На берегах Невы | страница 37
На первой страницы газеты «Новое Время» большими буквами заголовок «Фанатик вырвал свой глаз!». Газета сообщала, что на страстную пятницу хорошо одетый человек пришёл в Васильевский частный госпиталь, спросил главного врача и сообщил, что хотел бы зарезервировать палату для своего больного друга. Он заплатил за три дня вперёд. При нём была только небольшая элегантная сумка.

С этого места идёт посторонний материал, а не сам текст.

/-! ## Vector registers, accumulator rows, masks -/

/-- The physical register of window register `n` (R80). -/
def Ctx.vphys (t : Ctx) (n : BitVec 6) : Nat := (t.csr.vwbBase.toNat + n.toNat) % 1024

/-- The physical register of a V-slot destination (R80): absolute in a bundle with a header while VWB.ABSD is 1. -/
def State.vDst (s : State) (n : BitVec 6) : Nat :=
  if s.focus.hdr && s.focus.absd then s.focus.lent % 16 * 64 + n.toNat else s.fctx.vphys n

/-- The physical register of a V-slot first source (R80). -/
def State.vSrc (s : State) (n : BitVec 6) : Nat :=
  if s.focus.hdr && s.focus.abss then s.focus.lent % 16 * 64 + n.toNat else s.fctx.vphys n

/-- The physical register of any other window field. -/
def State.vWin (s : State) (n : BitVec 6) : Nat := s.fctx.vphys n

/-- A physical vector register of the core; a register with its cleared mark is not listed and reads as zero (R32). -/
def Core.vreg (k : Core) (p : Nat) : VReg := k.vregs.get p 0

/-- What context `x` reads of a resource that holds `v` with every issued write: while a write of another context has not landed, and
none of its own is on the way (its slots stall for that one, R55), the value that stood before (R181). -/
def Core.seen (k : Core) (x res v : Nat) : Nat :=
  let es := k.air.filter (fun e => e.res = res)
  if es.any (fun e => e.ctx = x) then v
  else
    match es with
    | e :: _ => e.old
    | [] => v

/-- A physical vector register as context `x` reads it (R181). -/
def Core.vregFor (k : Core) (x p : Nat) : VReg :=
  if k.air.isEmpty then k.vreg p else BitVec.ofNat 32768 (k.seen x p (k.vreg p).toNat)

/-- A physical vector register as the operation of the focus reads it. -/
def State.vreg (s : State) (p : Nat) : VReg := s.fcore.vregFor s.focus.ctx p

/-- Whether physical register `p` lies in the context's window, and at which window register. -/
def Ctx.window (t : Ctx) (p : Nat) : Nat := (p + 1024 - t.csr.vwbBase.toNat) % 1024

/-- A write of a physical vector register; it clears the producer-table entry of the register in every context whose window
holds it (R236), at its issue, not where it lands later (R181; notes/assumptions/70.md). -/
def Core.setVreg (k : Core) (p : Nat) (v : VReg) : Core :=
  { k with
    vregs := k.vregs.set p v
    ctxs := k.ctxs.map (fun e => if e.2.prods.isEmpty then e else (e.1, { e.2 with prods := e.2.prods.erase (e.2.window p) })) }
def State.setVreg (s : State) (p : Nat) (v : VReg) : State := s.modFCore (fun k => k.setVreg p v)

/-- The physical row of accumulator index `x`; none is PERM (R80). -/
def Ctx.accRow (t : Ctx) (x : Nat) : Option Nat :=
  if x < t.csr.awbLen.toNat then some (t.csr.awbBase.toNat + x) else none
def Core.accAt (k : Core) (r : Nat) : AccRow := k.acc.get r 0

/-- Resources of R55 as numbers: physical vector registers below 1,024, accumulator row `r` as 2,048 + r. -/
def rRow (r : Nat) : Nat := 2048 + r

/-- An accumulator row as context `x` reads it (R181). -/
def Core.accFor (k : Core) (x r : Nat) : AccRow :=
  if k.air.isEmpty then k.accAt r else BitVec.ofNat 2048 (k.seen x (rRow r) (k.accAt r).toNat)

/-! ## Writes of shared registers and rows land at issue plus latency (R181) -/

/-- A register or row by its number. -/
def Core.res (k : Core) (n : Nat) : Nat := if n < 1024 then (k.vreg n).toNat else (k.accAt (n - 2048)).toNat
def Core.setRes (k : Core) (n v : Nat) : Core :=
  if n < 1024 then { k with vregs := k.vregs.set n (BitVec.ofNat 32768 v) }
  else { k with acc := k.acc.set (n - 2048) (BitVec.ofNat 2048 v) }

/-- The bytes that either of two writes covers. -/
def joinCover (a b : Option Mask) : Option Mask :=
  match a, b with
  | some m, some n => some (m ||| n)
  | _, _ => none

/-- What a write that covers the bytes `c` makes of a register that holds `base`, where it would make `v` of any. -/
def coverOver (c : Option Mask) (base v : Nat) : Nat :=
  match c with
  | none => v
  | some m => (List.range 4096).foldl (fun n j => n + (((if m.getLsbD j then v else base) >>> (8 * j)) % 256) <<< (8 * j)) 0

/-- A write by context `x` of resource `n`, which held `old`, has issued and lands in cycle `ready`: it takes the place of an earlier one of
its own context that has not landed (R55), and covers its bytes too. -/
def Core.launch (k : Core) (x n old ready : Nat) (cover : Option Mask) : Core :=
  let mine := k.air.filter (fun e => e.res = n && e.ctx = x)
  let was := (k.air.find? (fun e => e.res = n)).map Air.old
  let all := mine.foldl (fun c e => joinCover c e.cover) cover
  { k with air := k.air.filter (fun e => !(mine.contains e)) ++
    [{ res := n, ctx := x, ready := ready, old := was.getD old, val := k.res n, cover := all, beaten := false }] }

/-- A write lands: what other contexts read is its value from now on; where a write issued after it has landed before it, it is the one
that stands. -/
def Core.landAir (k : Core) (e : Air) : Core :=
  let (before, after) := k.air.span (fun f => f ≠ e)
  let seen (late : Bool) (f : Air) : Air :=
    if f.res = e.res then { f with old := e.val, beaten := f.beaten || (late && f.ctx ≠ e.ctx) } else f
  let rest := before.map (seen true) ++ (after.drop 1).map (seen false)
  let k := { k with air := rest }
  if e.beaten && rest.all (fun f => f.res ≠ e.res) then k.setRes e.res e.val else k

/-- The writes whose time has come land, the earliest first. -/
def landAll (fuel : Nat) (k : Core) : Core :=
  match fuel with
  | 0 => k
  | n + 1 =>
    match (k.air.filter (fun e => decide (e.ready ≤ k.clock))).foldl (fun (b : Option Air) e =>
        match b with
        | none => some e
        | some f => if e.ready < f.ready then some e else some f) none with
    | none => k
    | some e => landAll n (k.landAir e)
def Core.land (k : Core) : Core := if k.air.isEmpty then k else landAll k.air.length k

/-- Every write of context `x` has landed (R210). -/
def Core.landCtx (k : Core) (x : Nat) : Core :=
  (k.air.filter (fun e => e.ctx = x)).foldl (fun k e =>
    match k.air.find? (fun f => f.res = e.res && f.ctx = x) with
    | some f => k.landAir f
    | none => k) k

/-- A value that reaches resource `n` for context `x` and lands at once, as a load's does. -/
def Core.landNow (k : Core) (x n : Nat) : Core :=
  { k with air := (k.air.filter (fun e => !(e.res = n && e.ctx = x))).map (fun e =>
      if e.res = n then { e with old := k.res n, beaten := true } else e) }

/-- The mask that gates V-slot lanes: the top entry, all ones when the stack is empty (R74, R81). -/
def Ctx.top (t : Ctx) : Mask :=
  match t.masks with
  | [] => BitVec.allOnes 4096
  | m :: _ => m
def State.mask (s : State) : Mask := s.fctx.top

/-! ## Flags (R87) -/

/-- Flags of an operation of latency `l` that issues now: they reach FPCSR when it completes. -/
def State.raiseFlags (s : State) (l : Nat) (f : BitVec 6) : State :=
  if f = 0 then s else s.modF (fun t => { t with flags := t.flags ++ [(s.fcore.clock + l, f)] })

/-- FPCSR with the flags of every operation completed before cycle `n`. -/
def Ctx.flagsAt (t : Ctx) (n : Nat) : BitVec 6 :=
  t.flags.foldl (fun f e => if e.1 ≤ n then f ||| e.2 else f) t.csr.fpcsr

/-- The flags of every issued operation in FPCSR, as after a precise stop (R210). -/
def Ctx.allFlags (t : Ctx) : Ctx :=
  { t with csr := { t.csr with fpcsr := t.flags.foldl (fun f e => f ||| e.2) t.csr.fpcsr }, flags := [] }

/-! ## Control registers (R83 to R91, R229) -/

/-- The value of a control register of context `x` of core `c` in dispatch cycle `n`; none for a number not in the table. A BANKS count
above 255 shows modulo 256 (notes/assumptions/59.md). -/
def State.csr (s : State) (c x num : Nat) : Option Word :=
  let t := s.ctx c x
  let tw := towerOf c
  let w := s.tower tw
  match num with
  | 0x000 => some (BitVec.ofNat 64 (tw <<< 10 + coreIn c <<< 3 + x))
  | 0x001 => some (BitVec.ofNat 64 (bnat t.csr.abss <<< 11 + bnat t.csr.absd <<< 10 + t.csr.vwbBase.toNat))
  | 0x002 => some (BitVec.ofNat 64 (t.csr.awbLen.toNat <<< 14 + t.csr.awbBase.toNat))
  | 0x003 => some (BitVec.ofNat 64 (t.loops.length <<< 13 + t.masks.length <<< 8 + bnat t.csr.resumed <<< 7 +
      bnat t.csr.rev <<< 6 + bnat t.csr.recording <<< 5 + bnat t.csr.disc <<< 4 + t.csr.done.toNat))
  | 0x004 => some (BitVec.ofNat 64 (t.flagsAt (s.core c).clock).toNat)
  | 0x005 => some t.csr.logptr
  | 0x006 => some t.csr.loglim
  | 0x007 => some t.csr.revcur
  | 0x008 => some t.csr.fpc
  | 0x009 => some t.csr.finfo
  | 0x00A => some t.csr.faddr
  | 0x00B => some t.csr.ptbase
  | 0x00C =>
    let lp := bnat (w.layer 1).detect + 2 * bnat (w.layer 2).detect + 4 * bnat (w.layer 3).detect + 8 * bnat (w.layer 4).detect
    some (BitVec.ofNat 64 (w.throt <<< 8 + lp <<< 4 + w.plevel <<< 2 + bnat w.tmode))
  | 0x018 => some (s.sflags (settOf c))
  | _ =>
    if 0x010 ≤ num ∧ num ≤ 0x013 then some (BitVec.ofNat 64 ((w.layer (num - 0x00F)).cap (num - 0x00F)))
    else if 0x014 ≤ num ∧ num ≤ 0x017 then
      let l := w.layer (num - 0x013)
      some (BitVec.ofNat 64 (bnat l.retired.isSome <<< 24 + (l.lanes % 256) <<< 16 + (l.spares % 256) <<< 8 + l.banks.length % 256))
    else if 0x200 ≤ num ∧ num ≤ 0x2FF then some (t.ranges.get (num - 0x200) 0)
    else none

/-- Bits `[hi:lo]` of `old` replaced by those of `new`. -/
def mergeBits (old new : Word) (hi lo : Nat) : Word := putBits old lo (hi + 1 - lo) (bits new hi lo)

/-- A program's write of a control register (R335): RW fields take the bits, RO fields keep theirs, W1C fields clear. `n` is the
dispatch cycle. None for a number not in the table. REVCUR := 0 ends a walk that has stopped (R243). -/
def State.csrWrite (s : State) (c x num : Nat) (v : Word) : Option State :=
  let t := s.ctx c x
  let n := (s.core c).clock
  let recOpen : Bool :=
    match t.span with
    | some sp => sp.record.isSome
    | none => false
  let put (k : Csr) : Option State := some (s.setCtx c x { t with csr := k })
  match num with
  | 0x001 =>
    some (s.setCtx c x { t with
      csr := { t.csr with abss := bit v 11, absd := bit v 10 }
      absLag := t.absLag.filter (fun e => decide (n < e.1)) ++ [(n + 2, t.csr.absd, t.csr.abss)] })
  | 0x003 => put { t.csr with resumed := t.csr.resumed && !(bit v 7), disc := t.csr.disc && !(bit v 4) }
  | 0x004 =>
    some (s.setCtx c x { t with
      csr := { t.csr with fpcsr := BitVec.ofNat 6 (bits v 5 0) }
      flags := t.flags.filter (fun e => decide (n < e.1)) })
  | 0x005 =>
    if recOpen then some s
    else put { t.csr with logptr := putBits (mergeBits t.csr.logptr v 59 6) 0 1 1 }
  | 0x006 => put { t.csr with loglim := mergeBits t.csr.loglim v 55 4 }
  | 0x007 =>
    let cur := mergeBits t.csr.revcur v 55 6
    if recOpen then some s else put { t.csr with revcur := cur, rev := t.csr.rev && cur ≠ 0 }
  | 0x018 => some (s.setSflags (settOf c) (s.sflags (settOf c) &&& ~~~v))
  | _ => if (s.csr c x num).isSome then some s else none

/-- ABSD and ABSS as a bundle dispatched in cycle `n` sees them (R335). -/
def Ctx.absAt (t : Ctx) (n : Nat) : Bool × Bool :=
  match t.absLag.find? (fun e => decide (n < e.1)) with
  | some e => e.2
  | none => (t.csr.absd, t.csr.abss)

end Sys2Proof.Machine
end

Ему показали палату, и затем к нему подошёл главный врач доктор Гроздов. И он объяснил доктору, что тяжело больной это он сам: «Я очень устал и хотел бы отложить обследование до завтра». Припоминая разговор с этим человеком, который назвался Ярославом Орловым, студентом философии, главный врач сказал, что тот был абсолютно спокоен, немного истощён, а так, абсолютно нормальной внешности. Несколько часов позднее были услышаны сдавленные стоны. Сестра позвала дежурного врача, и они направились к Орлову. Дверь была заперта и они не сразу её открыли. Они увидели Орлова на кровати без сознания, и кровь была там, где был его левый глаз, этот глаз он сжимал в правой руке. Рядом с ним на тумбочке лежал лист бумаги на нём большими, чётким буквами было написано:
«Если твой глаз причинил тебе боль — вырви его.
Господь Бог, прости мне, грешнику.
Мои братья и сёстры во Христе, всегда смотрите за светом.

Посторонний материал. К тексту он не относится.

/-! ## Performing outstanding accesses -/

/-- The operation reads memory (R180): a load, an atomic, a control-block or descriptor capture. -/
def readsMem (i : Instr) : Bool :=
  match i with
  | .sld _ _ _ _ _ => true
  | .vld _ _ _ => true
  | .vldx _ _ _ _ => true
  | .scale _ _ _ => true
  | .bartst _ _ => true
  | .barwait _ _ => true
  | .ringcfg _ _ => true
  | .copy _ _ _ _ _ => true
  | .cslice _ _ _ _ _ => true
  | .stream _ _ _ _ _ => true
  | .npost _ _ _ _ _ => true
  | .pldec _ _ _ _ _ => true
  | .pland _ _ _ _ _ => true
  | .plor _ _ _ _ _ => true
  | .pltopk _ _ _ _ _ => true
  | .plfuse _ _ _ _ _ => true
  | .egq _ _ _ _ _ => true
  | _ => (atomicOf i).isSome

/-- The operation reads a row of a ring. -/
def readsRow (i : Instr) : Bool :=
  match i with
  | .mpush _ _ _ _ _ _ => true
  | .mshift _ _ _ => true
  | _ => false

/-- A log write of bundle `seq` is held behind a read of its own bundle that has not issued (R180). -/
def Ctx.readsFirst (t : Ctx) (seq : Nat) : Bool :=
  !t.stopped && (t.mq.any (fun p => p.seq = seq && readsRow p.ins) || t.lq.any (fun p => p.seq = seq && readsMem p.ins))

/-- Outstanding access `k` of core `c`. -/
def State.out (s : State) (c k : Nat) : Option Out := (s.core c).outs.find? (fun o => o.id = k)

/-- The granules that lock write part `p` writes are checked by part `q` (R103). -/
def OutPart.guards (p q : OutPart) : Bool := p.pieces.any (fun g => q.gran.any (fun r => g.meets 32 r.1 r.2))

/-- A part `p` of an older access of kind `a` has to perform before part `q` of an access of kind `b` of the same context (R179, and for
locks R103): a load or an atomic before any access of the word; a store before a store of the word to its buffer, and before an atomic. -/
def orders (a : OutKind) (p : OutPart) (b : OutKind) (q : OutPart) : Bool :=
  match a, b with
  | .value, _ => false
  | _, .value => false
  | .tagset, .tagset => p.meets 32 q
  | .tagset, _ => p.guards q
  | _, .tagset => q.guards p
  | .store, .load => false
  | .store, .store => p.stage = 0 && p.meets 8 q
  | .store, .atomic => p.meets 8 q
  | _, _ => p.meets 8 q

/-- The parts of outstanding access `o` of core `c` that pass `p`, as identifiers. -/
def Out.partsWith (o : Out) (c : Nat) (p : OutPart → Bool) : List PartId :=
  (o.indexed.filter (fun q => !q.2.2.done && p q.2.2)).map (fun q => (c, o.id, q.2.1))

/-- The buffers on the way from core `c` to the home of `pa` (R177): the farthest that a store passes before its home. -/
def stagesTo (c pa : Nat) : Nat :=
  if pairBase ≤ pa then
    let q := (pa - pairBase) / pairSize
    if q = pairOf c then 2 else if q / 48 = towerOf c then 3 else 4
  else 4

/-- The last buffer of a store part before its home. -/
def OutPart.lastStage (p : OutPart) (c : Nat) : Nat := p.pieces.foldl (fun m q => max m (stagesTo c q.pa)) 0

/-- The parts of an access that leave the core together with part `p`: of a store that is checked as a whole, all that have not (R102, R103;
notes/assumptions/65.md). -/
def Out.leaves (o : Out) (p : OutPart) : List OutPart :=
  if o.kind = .store && o.whole && p.stage = 0 && !p.gran.isEmpty then o.parts.filter (fun q => !q.done && q.stage = 0) else [p]

/-- What part `j` of outstanding access `o` of core `c` has to wait for. Older accesses of its context to the word or granule (`orders`), and where
parts leave together to those of any of them; in one VSTX, the elements before it (R434). A store stays behind what came
before it to its buffer, and goes home behind what came before it to a farther buffer that serves its core (R177, R179). An atomic goes behind
every older store of its core to the line (R194), and behind every buffered store that its context has read there. A log write goes behind the
reads of its bundle (R180); a lock write behind what is left of any store that has begun to write under the old lock (R103). -/
def State.blockers (s : State) (c : Nat) (o : Out) (j : Nat) (p : OutPart) : List PartId :=
  let os := (s.core c).outs
  let ps := o.leaves p
  (os.filter (fun b => b.ctx = o.ctx && decide (b.id < o.id))).flatMap (fun b => b.partsWith c (fun q => ps.any (orders b.kind q o.kind))) ++
  (match o.kind with
   | .tagset => s.cores.flatMap (fun e => e.2.outs.flatMap (fun b => if b.begun then b.partsWith e.1 p.guards else []))
   | .store =>
     if p.stage = 0 then
       ((o.indexed.take j).filter (fun q => !q.2.2.done && q.2.2.stage = 0 && q.2.2.meets 8 p)).map (fun q => (c, o.id, q.2.1))
     else
       s.cores.flatMap (fun e => e.2.outs.flatMap (fun b =>
         if b.kind = .store then b.partsWith e.1 (fun q =>
           (q.stage = p.stage || (decide (p.stage < q.stage) && p.stage = p.lastStage c)) && serves q.stage e.1 c &&
             decide (q.stamp < p.stamp) && q.meets 8 p)
         else []))
   | .atomic =>
     (os.filter (fun b => b.kind = .store && decide (b.id < o.id))).flatMap (fun b => b.partsWith c (fun q => q.meets 64 p)) ++
     s.suppliedBy c o.ctx (fun q => q.meets 8 p)
   | .log =>
     (os.filter (fun b => b.ctx = o.ctx && b.op.seq = o.op.seq && (b.kind = .load || b.kind = .atomic))).flatMap (fun b =>
       b.partsWith c (fun _ => true))
   | _ => [])

/-- The part waits for nothing. -/
def State.clear (s : State) (c : Nat) (o : Out) (j : Nat) (p : OutPart) : Bool :=
  !p.done && (s.blockers c o j p).isEmpty && !(o.kind = .log && (s.ctx c o.ctx).readsFirst o.op.seq)

/-- The deferred fault that a part meets (R212): TAGKEY with FINFO's fields, or POISON of a load or atomic. -/
def State.partFault (s : State) (c : Nat) (o : Out) (p : OutPart) : Option (Nat × Nat) :=
  match tagMiss s p.gran (keyOf p.ptr) with
  | some (pa, lock) => some (cTAGKEY, tagInfo s (towerOf c) pa lock (keyOf p.ptr))
  | none =>
    match o.kind with
    | .load => if p.pieces.any (fun q => s.poisonFor c o.ctx o.id q.pa q.len) then some (cPOISON, 0) else none
    | .atomic => if p.pieces.any (fun q => s.poisoned q.pa q.len) then some (cPOISON, 0) else none
    | _ => none

/-- A part of a store that writes nothing: its granules are checked, and it is done, with the first part that writes. -/
def Out.idlePart (o : Out) (p : OutPart) : Bool := o.kind = .store && p.pieces.isEmpty

/-- The part can perform now: it waits for nothing and, of a store, stands in the last buffer before its home. -/
def State.atHome (s : State) (c : Nat) (o : Out) (q : StorePart) : Bool :=
  s.clear c o q.2.1 q.2.2 && (o.kind ≠ .store || q.2.2.stage = q.2.2.lastStage c)

/-- The first part that faults, with FINFO's fields and the pointer. -/
def State.firstFault (s : State) (c : Nat) (o : Out) (qs : List StorePart) : Option (Nat × Nat × Word) :=
  qs.findSome? (fun q => (s.partFault c o q.2.2).map (fun e => (e.1, e.2, q.2.2.ptr)))

/-- The deferred fault that an outstanding access meets now (R102, R212): code, FINFO's fields, pointer. Where an access is checked as a whole,
the granules of a store are checked when its first part that writes performs, so that it writes nothing when one fails, and none takes another lock
before the last part has performed (R103); of a load the first part that fails in ascending order is reported, once those before it could perform
(notes/assumptions/65.md). -/
def State.outFault (s : State) (c : Nat) (o : Out) : Option (Nat × Nat × Word) :=
  let ready := o.indexed.filter (fun q => !(o.idlePart q.2.2) && s.atHome c o q)
  match o.kind with
  | .value => none
  | .tagset => none
  | .log => none
  | .store =>
    if !o.whole then s.firstFault c o ready
    else if ready.isEmpty || o.parts.any OutPart.done then none
    else s.firstFault c o o.indexed
  | _ => s.firstFault c o (if o.whole then (o.indexed.takeWhile (fun q => q.2.2.done || s.atHome c o q)).filter (fun q => !q.2.2.done) else ready)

Различайте между истиной и злом.
Я, раб божий, выбрал тяжкий путь к истине».
Письмо было не подписано. Из документов в сумке следовало, что пострадавший в действительности является князем Ярославом Орловым, дворянином и бывшим капитаном гусарской гвардии, принимавшим участие в ожесточённых боях в Пруссии в первые месяцы войны.
Выяснилось, что он был одним из немногих уцелевших тогда. Он оставался в армии ещё полгода и награждён двумя Георгиевскими крестами за храбрость. Только после было замечено, что с ним что-то произошло. Он был демобилизован с почестями, но домой не явился. Его отец был военным губернатором Ташкентской губернии.
Газета сообщала, что князь Орлов всё ещё без сознания. Предпринимались все усилия, чтобы спасти его жизнь.
«Я помню его, — заметил Нинин отец. — Он учился у меня истории, блестящий мальчик. Да… битва под Кенигсбергом была кровавой баней для его полка. Он был всего одним из пяти чудом уцелевших офицеров».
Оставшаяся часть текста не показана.